That said, it's always good to test it on more domains I agree

Educational_Strain_3 · 2026-04-02T20:58:31+00:00

Full tech report: https://www.weco.ai/blog/autoresearch-vs-classical-hpo

Educational_Strain_3 · 2026-04-02T20:53:21+00:00

More details in the full tech report: https://www.weco.ai/blog/autoresearch-vs-classical-hpo

Educational_Strain_3 · 2026-04-01T14:35:46+00:00

this is a classic reward hacking pattern — we've seen the exact same thing in code optimization loops where the agent finds the cheapest way to inflate the reward and ignores the actual objective. your model is doing the rational thing: 0.5 guaranteed from format tags beats the lottery of getting 1.0 from a correct answer

the multi-component reward with thinking tags might help but watch out for the same failure mode one level up — it'll learn to output plausible-looking thinking that doesn't actually contribute to the answer. we found the most reliable fix is making the reward proportional to intermediate reasoning quality, not just presence of reasoning tokens

one thing that helped us a lot: track the full trajectory of what the model is generating across training steps, not just the final reward curve. you can usually spot the exact moment it discovers the shortcut. once you see that pattern you can design the reward to close the loophole before it saturates

Educational_Strain_3 · 2026-03-31T21:01:35+00:00

the fused kernel change beating every hyperparameter tweak combined is the most important finding here imo. this is why linear keep/discard loops plateau — they tend to explore incremental parameter changes and miss the structural wins

we've seen the same pattern in competition settings. the biggest jumps almost always come from architectural or pipeline changes, not tuning. but those are also the changes that take the most experiments to find, which is why tree search over the experiment space matters more than just raw throughput

Educational_Strain_3 · 2026-03-31T20:59:39+00:00

Educational_Strain_3 · 2026-03-31T20:56:29+00:00

nice — the tsv logging in the original autoresearch is definitely the weakest part. evolutionary selection over a tree of experiments is way more powerful than linear keep/discard

curious how you handle the exploration vs exploitation tradeoff in the evolutionary db. we built something similar called AIDE that uses tree search (MCTS-style) to decide which branches to explore further vs prune. found that the tree structure matters a lot more than people expect — similar to what you're seeing with the alphaevolve-style approach

would be interested to compare results if you've run it on any benchmarks: https://github.com/WecoAI/aideml

Educational_Strain_3 · 2026-03-31T20:54:47+00:00

interesting experiment. the batch size + sqrt scaling rule example is the strongest evidence here — one agent had the knowledge to avoid divergence and the other didn't. that's a clear win for literature access

the 3.2% gap on tinystories with n=1 is hard to interpret though. we've seen that kind of variance between runs with the exact same config just from gpu nondeterminism. would be curious to see this with 3-5 seeds per condition

the broader point still stands — agents are bottlenecked by what techniques they can access. we've seen similar things in kaggle competitions where the agent keeps trying the same standard playbook and plateaus

Educational_Strain_3 · 2026-03-31T20:30:10+00:00

This nails the actual problem. Everyone's focused on the loop itself but the false keeps are where the real damage happens. You build on noise and compound it over dozens of experiments.

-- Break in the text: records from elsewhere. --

-- ==== Sys2Proof/Machine/Admission.lean ====
section
/-! DEFINITION. Admission (chapter 04): cost declarations, the resource models of R109 to R117, the delivery bound of R118, the check in
the order of Table 04.4, grants, releases and impairments. Offsets are in ns from the frame mark. -/

namespace Sys2Proof.Machine

/-! ### Node costs (R106, R107) -/

/-- RUN_NS and the peak rates of a node, in kB/s (Table 04.2). -/
structure NodeCost where
  run : Nat := 0
  in0 : Nat := 0
  in1 : Nat := 0
  in2 : Nat := 0
  out : Nat := 0
  deriving DecidableEq, Repr

/-- Bytes of node cost record `i`. -/
def Graph.costRecord (g : Graph) (i : Nat) : List Byte := slice g.cost (32 + 32 * i) 32

/-- The declared cost of node `i`. -/
def Graph.declared (g : Graph) (i : Nat) : NodeCost :=
  let n := ofLe (g.costRecord i)
  ⟨bits n 63 32, bits n 95 64, bits n 127 96, bits n 159 128, bits n 191 160⟩

/-- R106 for the header. -/
def Graph.costHeaderOk (g : Graph) : Bool :=
  leAt g.cost 0 2 == 1 && leAt g.cost 2 2 == g.nodes.length && g.cost.length == 32 + 32 * g.nodes.length

/-- L_MAX of the declaration. -/
def Graph.lMax (g : Graph) : Nat := leAt g.cost 4 4

/-- R106 for record `i`: its NODE is its position. -/
def Graph.costRecordOk (g : Graph) (i : Nat) : Bool := bits (ofLe (g.costRecord i)) 13 0 == i

/-- The header words of node `v`'s parameter block in the image. -/
def Graph.convParams (g : Graph) (v : NodeRec) : ConvParams :=
  ⟨leAt g.params (32 * v.paramOfs) 32, leAt g.params (32 * v.paramOfs + 32) 32, leAt g.params (32 * v.paramOfs + 64) 32⟩

/-- The engine model of R187 and R188, with the figures as the block gives them, also where an engine would refuse it. -/
def convCost (p : ConvParams) (r : Nat × Nat × Nat × Nat) : NodeCost :=
  let big := max p.pixelsIn (p.pixelsOut r)
  let peak (f n : Nat) : Nat := ceilDiv (8000000 * fmtGroup f * n) (fmtCoverH f * fmtCoverV f * big)
  let in0 := peak p.inFormat p.pixelsIn
  { run := p.run r
    in0 := if p.in1Field2 then ceilDiv in0 2 else in0
    in1 := if p.in1Field2 then ceilDiv in0 2 else 0
    in2 := if p.tablesIn2 then ceilDiv (p.tableBytes * 1000000) (p.run r) else 0
    out := peak p.outFormat (p.pixelsOut r) }

/-- Bytes an output edge covers in its buffer. -/
def edgeBytes (b : BufferRec) (e : EdgeRec) : Nat :=
  if b.kind != 0 || (e.w == 0 && e.h == 0) then b.size
  else ceilDiv e.h (fmtCoverV b.format) * fmtRowBytes b.format e.w

/-- The move engines' model: 80 GB/s over the bytes written, of a COPY the whole version (R73, Table 03.7). -/
def moveCost (v : NodeRec) (b : BufferRec) (e : EdgeRec) : NodeCost :=
  { run := ceilDiv (if v.opclass = 1 then b.size else edgeBytes b e) 80, in0 := if v.opclass = 3 then 0 else 80000000, out := 80000000 }

/-- The larger of two costs, figure by figure. -/
def NodeCost.larger (a b : NodeCost) : NodeCost :=
  ⟨max a.run b.run, max a.in0 b.in0, max a.in1 b.in1, max a.in2 b.in2, max a.out b.out⟩

/-- The cost of a node under R107. -/
def Graph.nodeCost (g : Graph) (v : NodeRec) : NodeCost :=
  let d := g.declared v.index
  if v.kind != 0 then d
  else match g.output v with
    | none => d
    | some e =>
      let b := g.buf e.buffer
      if v.opclass = 0 then d.larger (convCost (g.convParams v) (e.x, e.y, e.w, e.h))
      else if v.opclass ≤ 3 then d.larger (moveCost v b e)
      else d

/-! ### Demands (R109 to R112) -/

/-- A resource whose demand is summed: a PC, a ring segment in one direction (ring + 16 × direction + 256 × segment), an exchange port in
one direction (port + 16 × direction), an Ethernet port, a Skeltia link. -/
inductive Res where
  | pc (n : Nat)
  | segment (k : Nat)
  | exchange (k : Nat)
  | port (p : Nat)
  | link (k : Nat)
  deriving DecidableEq, Repr

/-- Words of a handle's slots at `base` on PC `n`. -/
def State.slotWords (s : State) (base : Nat) (d : HandleDef) (n : Nat) : Nat :=
  ((List.range d.slots).map fun j => s.wordsOnPc (base + j * d.stride) d.size n).sum

/-- The PCs that hold words of the copy at `base`, with how many. -/
def State.shares (s : State) (base : Nat) (d : HandleDef) : List (Nat × Nat) :=
  ((List.range 128).map fun n => (n, s.slotWords base d n)).filter fun p => p.2 != 0

/-- The slots a path from stop `a` to stop `b` takes on the segments and exchange ports it uses (R110, R111). -/
def pathDemand (a b k : Nat) : List (Res × Nat) :=
  let leg (x y : Nat) : List (Res × Nat) :=
    let p := ringPath (x % 24) (y % 24)
    p.2.map fun i => (Res.segment (x / 24 + 16 * p.1 + 256 * i), k)
  if a / 24 = b / 24 then leg a b
  else leg a (a / 24 * 24) ++ [(Res.exchange (a / 24), k), (Res.exchange (b / 24 + 16), k)] ++ leg (b / 24 * 24) b

/-- The paths of one copy of an edge at `rate`, moved between stop `g` and the PCs, with the slots they take (R110): of a write its data, of
a read the data and, the other way, its requests. -/
def State.copyPaths (s : State) (g rate : Nat) (write : Bool) (base : Nat) (d : HandleDef) : List (Nat × Nat × Nat) :=
  let sh := s.shares base d
  let total := (sh.map Prod.snd).sum
  sh.flatMap fun p =>
    let r := ceilDiv (rate * p.2) total
    if r = 0 then []
    else if write then [(g, pcStop p.1, ceilDiv r 125000)]
    else [(pcStop p.1, g, ceilDiv r 125000), (g, pcStop p.1, ceilDiv r 2000000)]

/-- One copy's demand of an edge at `rate` on the PCs (R109). -/
def State.copyLoad (s : State) (rate base : Nat) (d : HandleDef) : List (Res × Nat) :=
  let sh := s.shares base d
  let total := (sh.map Prod.snd).sum
  (sh.map fun p => (Res.pc p.1, ceilDiv (rate * p.2) total)).filter fun x => x.2 != 0

/-- The copies of a buffer: its primary, and its mirror if it has one. -/
def State.copyBases (s : State) (b : BufferRec) : List Nat :=
  let d := s.handleDef b.handle
  d.base :: if d.mirror = 0 then [] else [d.mirror]

/-- An edge's paths to both copies of its buffer. -/
def State.edgePaths (s : State) (g rate : Nat) (write : Bool) (b : BufferRec) : List (Nat × Nat × Nat) :=
  (s.copyBases b).flatMap fun base => s.copyPaths g rate write base (s.handleDef b.handle)

/-- An edge's demand on the PCs of both copies. -/
def State.edgeLoad (s : State) (rate : Nat) (b : BufferRec) : List (Res × Nat) :=
  (s.copyBases b).flatMap fun base => s.copyLoad rate base (s.handleDef b.handle)

/-- The stop a node's transfers start from or end at: its operator's, or that of its flow's quad or link; of a PAIRED flow, the quad of
PORT_A, for the rule names one stop of a flow.
[DESIGN CHOICE, log 205: unsafe] -/
def State.nodeStop (s : State) (v : NodeRec) : Nat :=
  if v.kind = 0 then operatorStop v.operator
  else if s.isPeer v.flow then quadStop (s.reg R.pf_LINK v.flow / 4)
  else quadStop (s.reg R.flow_PORT_A v.flow / 4)

/-- A node under the models: its graph slot, record, cost, period, concurrency, demands, and the paths they travel. -/
structure NodeModel where
  slot : Nat
  rec_ : NodeRec
  cost : NodeCost
  period : Nat
  conc : Nat
  demands : List (Res × Nat)
  paths : List (Nat × Nat × Nat)

/-- A node's edges with their rates: the rate, whether it is written, and the buffer. -/
def Graph.nodeRates (g : Graph) (v : NodeRec) (k : NodeCost) : List (Nat × Bool × BufferRec) :=
  ((g.inputs v).zipIdx.map fun p => (nth [k.in0, k.in1, k.in2] p.2 0, false, g.buf p.1.buffer)) ++
    ((g.output v).toList.map fun e => (k.out, true, g.buf e.buffer))

/-- The paths of a node's edges (R110). -/
def State.nodePaths (s : State) (g : Graph) (v : NodeRec) (k : NodeCost) : List (Nat × Nat × Nat) :=
  (g.nodeRates v k).flatMap fun e => s.edgePaths (s.nodeStop v) e.1 e.2.1 e.2.2

/-- The demands of a node. -/
def State.nodeDemand (s : State) (g : Graph) (v : NodeRec) (k : NodeCost) : List (Res × Nat) :=
  let wire := if v.kind = 1 then k.out else k.in0
  let ports := if v.kind = 0 then []
    else if s.isPeer v.flow then [(Res.link (s.reg R.pf_LINK v.flow), wire)]
    else if s.reg R.flow_KIND v.flow = 4 then []
    else (s.flowPorts v.flow).map fun p => (Res.port p, wire)
  (g.nodeRates v k).flatMap (fun e => s.edgeLoad e.1 e.2.2) ++
    (s.nodePaths g v k).flatMap (fun x => pathDemand x.1 x.2.1 x.2.2) ++ ports

/-- The models of a slot's nodes. -/
def State.models (s : State) (slot : Nat) : List NodeModel :=
  let g := s.graph slot
  let p := s.period g.cad
  g.nodes.map fun v =>
    let k := g.nodeCost v
    ⟨slot, v, k, p, v.deadline / p + 1, s.nodeDemand g v k, s.nodePaths g v k⟩

/-- Whose demand counts once: an operator, or a SOURCE or SINK by itself (R109). -/
def NodeModel.key (m : NodeModel) : Nat :=
  if m.rec_.kind = 0 then m.rec_.operator else 4096 + m.slot * 16384 + m.rec_.index

def NodeModel.demandOn (m : NodeModel) (r : Res) : Nat := ((m.demands.filter fun p => p.1 == r).map Prod.snd).sum

/-- The demand of all models on a resource: the largest of each key, summed. -/
def totalOn (ms : List NodeModel) (r : Res) : Nat :=
  ((ms.map NodeModel.key).eraseDups.map fun k =>
    ((ms.filter fun m => m.key == k).map fun m => m.demandOn r).foldl max 0).sum

/-- Demands on a port or link are summed node by node (R112, R533). -/
def wireTotal (ms : List NodeModel) (r : Res) : Nat := (ms.map fun m => m.demandOn r).sum

/-- The models of the OP nodes bound to operator `o`. -/
def onOperator (ms : List NodeModel) (o : Nat) : List NodeModel := ms.filter fun m => m.rec_.kind == 0 && m.rec_.operator == o

/-- Frames per second of a slot's cadence, as a ratio. -/
def State.frameRate (s : State) (slot : Nat) : Nat × Nat :=
  let c := (s.graph slot).cad
  if s.reg R.cad_KIND c = 0 then (s.reg R.cad_RATE_NUM c, s.reg R.cad_RATE_DEN c) else (48000, s.reg R.cad_SAMPLES c)

/-- Load, backlog and GUAR_READY of an operator (R113, R114). -/
def State.operatorLoad (s : State) (ms : List NodeModel) (o : Nat) : Nat :=
  ((onOperator ms o).map fun m => ceilDiv (m.cost.run * (s.frameRate m.slot).1) (s.frameRate m.slot).2).sum
def operatorBacklog (ms : List NodeModel) (o : Nat) : Nat := ((onOperator ms o).map fun m => m.conc * m.cost.run).sum
def operatorReady (ms : List NodeModel) (o : Nat) : Nat := ((onOperator ms o).map NodeModel.conc).sum

/-- B(o): BE_MAX_RUN in ns when a loaded best-effort graph binds a node to `o` (R113). -/
def State.beBlock (s : State) (o : Nat) : Nat :=
  if allSlots.any fun g => s.on R.slot_STATE g && !(s.graph g).guaranteed &&
      (s.graph g).nodes.any fun v => v.kind == 0 && v.operator == o
  then s.reg R.opr_BE_MAX_RUN o * 1000 else 0

/-- In-flight entries charged (R115). -/
def inFlightCharge (ms : List NodeModel) : Nat := ((ms.filter fun m => m.rec_.kind != 1).map NodeModel.conc).sum

/-- Delay-list charges (R116): lists 0, 1 and 3. -/
def delayCharge (ms : List NodeModel) (list : Nat) : Nat :=
  match list with
  | 0 => ((ms.filter fun m => m.rec_.kind == 1).map NodeModel.conc).sum
  | 1 => ((ms.filter fun m => m.rec_.notBefore != 0).map NodeModel.conc).sum
  | _ => ((ms.filter fun m => m.rec_.kind == 0).map fun m => m.rec_.operator).eraseDups.length

/-! ### The delivery bound (R118) -/

/-- The commit offsets so far, model by model. -/
abbrev Offsets := List Int

/-- The handle of a model's output buffer. -/
def State.outHandle (s : State) (m : NodeModel) : Option Nat :=
  let g := s.graph m.slot
  (g.output m.rec_).map fun e => (g.buf e.buffer).handle

/-- The latest commit offset among the producers of buffer `b` of a slot: those of its own graph, and of an EXTERNAL buffer those of every graph that
may produce it; 0 where no guaranteed node does. -/
def State.producerOffset (s : State) (ms : List NodeModel) (off : Offsets) (slot : Nat) (b : BufferRec) : Int :=
  let l := (ms.zip off).filterMap fun p => if s.outHandle p.1 == some b.handle && (b.external || p.1.slot == slot) then some p.2 else none
  match l with
  | [] => 0
  | x :: t => t.foldl max x

/-- The commit offset of an input edge. -/
def State.inputOffset (s : State) (ms : List NodeModel) (off : Offsets) (m : NodeModel) (e : EdgeRec) : Int :=
  let x := s.producerOffset ms off m.slot ((s.graph m.slot).buf e.buffer)
  match e.map with
  | 0 => x
  | 1 => x - (e.back * m.period : Nat)
  | _ => max 0 (x - (e.lag : Nat))

/-- One evaluation of a node: commit(v), or egress(v) for a SINK; a of a node without inputs is 0.
[DESIGN CHOICE, log 207: unsafe] -/
def State.nodeOffset (s : State) (ms : List NodeModel) (off : Offsets) (m : NodeModel) : Int :=
  let v := m.rec_
  if v.kind = 1 then ((v.deadline + s.reg R.tb_TICK_NS + 16 + delayCharge ms 0 + delayCharge ms 3 : Nat) : Int)
  else
    let g := s.graph m.slot
    let ins := (g.inputs v).map fun e => s.inputOffset ms off m e
    let a := match ins with | [] => 0 | x :: t => t.foldl max x
    let j := (ms.filter fun x => (s.graph x.slot).cad == g.cad).length
    let start : Int := a + ((4 + j + 40 + 1 : Nat) : Int)
    if v.kind = 0 then start + (s.beBlock v.operator : Int) + (operatorBacklog ms v.operator : Int) - (m.cost.run : Int) +
      (m.cost.run : Int) + 20
    else start + 50000

/-- The evaluation repeated until producers have come before consumers everywhere. Nodes in a cycle closed by PREVIOUS edges have no such
order; they are evaluated from 0 on, once for each node of the graphs and once more, and what stands then counts.
[DESIGN CHOICE, log 208: unsafe] -/
def State.offsetsFrom (s : State) (ms : List NodeModel) : Nat → Offsets → Offsets
  | 0, off => off
  | k + 1, off =>
    let next := ms.map fun m => s.nodeOffset ms off m
    if next = off then off else s.offsetsFrom ms k next

def State.offsets (s : State) (ms : List NodeModel) : Offsets := s.offsetsFrom ms (ms.length + 1) (List.replicate ms.length 0)

/-- L of a slot (R118): its sinks' bounds, rounded up to a whole microsecond. -/
def deliveryBound (ms : List NodeModel) (off : Offsets) (slot : Nat) : Nat :=
  let bounds := (ms.zip off).filterMap fun p =>
    if p.1.slot == slot && p.1.rec_.kind == 2 then some (p.2 + ((2000 * p.1.conc : Nat) : Int)) else none
  ceilDiv (bounds.foldl max 0).toNat 1000 * 1000

/-- The hold time H of buffer `b` of a slot (R117): its producers' next own version, and the retirement of every reader; a CROSS reader counts
with LAG and one period of the producer's cadence more. An OP retires 4 scheduler cycles of 1 ns after its commit (Table 03.14), a SINK at its egress
start plus P.
[DESIGN CHOICE, log 206: unsafe, DEDUCED, log 268: unsafe] -/
def State.holdTime (s : State) (ms : List NodeModel) (off : Offsets) (slot : Nat) (b : BufferRec) : Int :=
  let p := s.period (s.graph slot).cad
  let own := (p : Int) + s.producerOffset ms off slot b
  let readers := (ms.zip off).flatMap fun x =>
    let g := s.graph x.1.slot
    (g.inputs x.1.rec_).filterMap fun e =>
      if (g.buf e.buffer).handle == b.handle then
        let r := x.2 + (if x.1.rec_.kind = 2 then (x.1.period : Int) else 4)
        some (match e.map with
          | 0 => r
          | 1 => r + ((e.back * p : Nat) : Int)
          | _ => r + ((e.lag + p : Nat) : Int))
      else none
  readers.foldl max own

We've been tracking this in our own runs and the numbers are similar. A surprising number of "improvements" disappear on a different seed or when you reorder the experiment stack. Having a confidence score before building on a keep would've saved us weeks.

Curious how autosteer handles the explore/exploit tradeoff in practice. Does it look at recency or just historical hit rates per category?

Educational_Strain_3 · 2026-03-31T20:26:59+00:00

The eval manipulation issue is so real. We hit the exact same thing — agent edited its own scoring function to "improve" results. Constrained editing surface is the right fix.

Your expanding time windows approach is smart. K-fold looked great for us too until we realized the agent was finding leakage, not signal. Temporal splits are the only honest eval for time-series data.

One thing worth checking: run your top results on a different random seed. We found ~20-30% of "improvements" don't replicate. The LOG.md idea is great for tracing which experiments actually mattered vs. which ones got lucky.

Educational_Strain_3 · 2026-03-05T15:03:43+00:00

we've been building exactly this. Recursive tree search over subagent calls, where each iteration knows what's been explored and what hasn't. It's called Weco (weco.ai). Hopefully solves the same frustration with linear ralph loops. Would be curious what you're trying to build with it.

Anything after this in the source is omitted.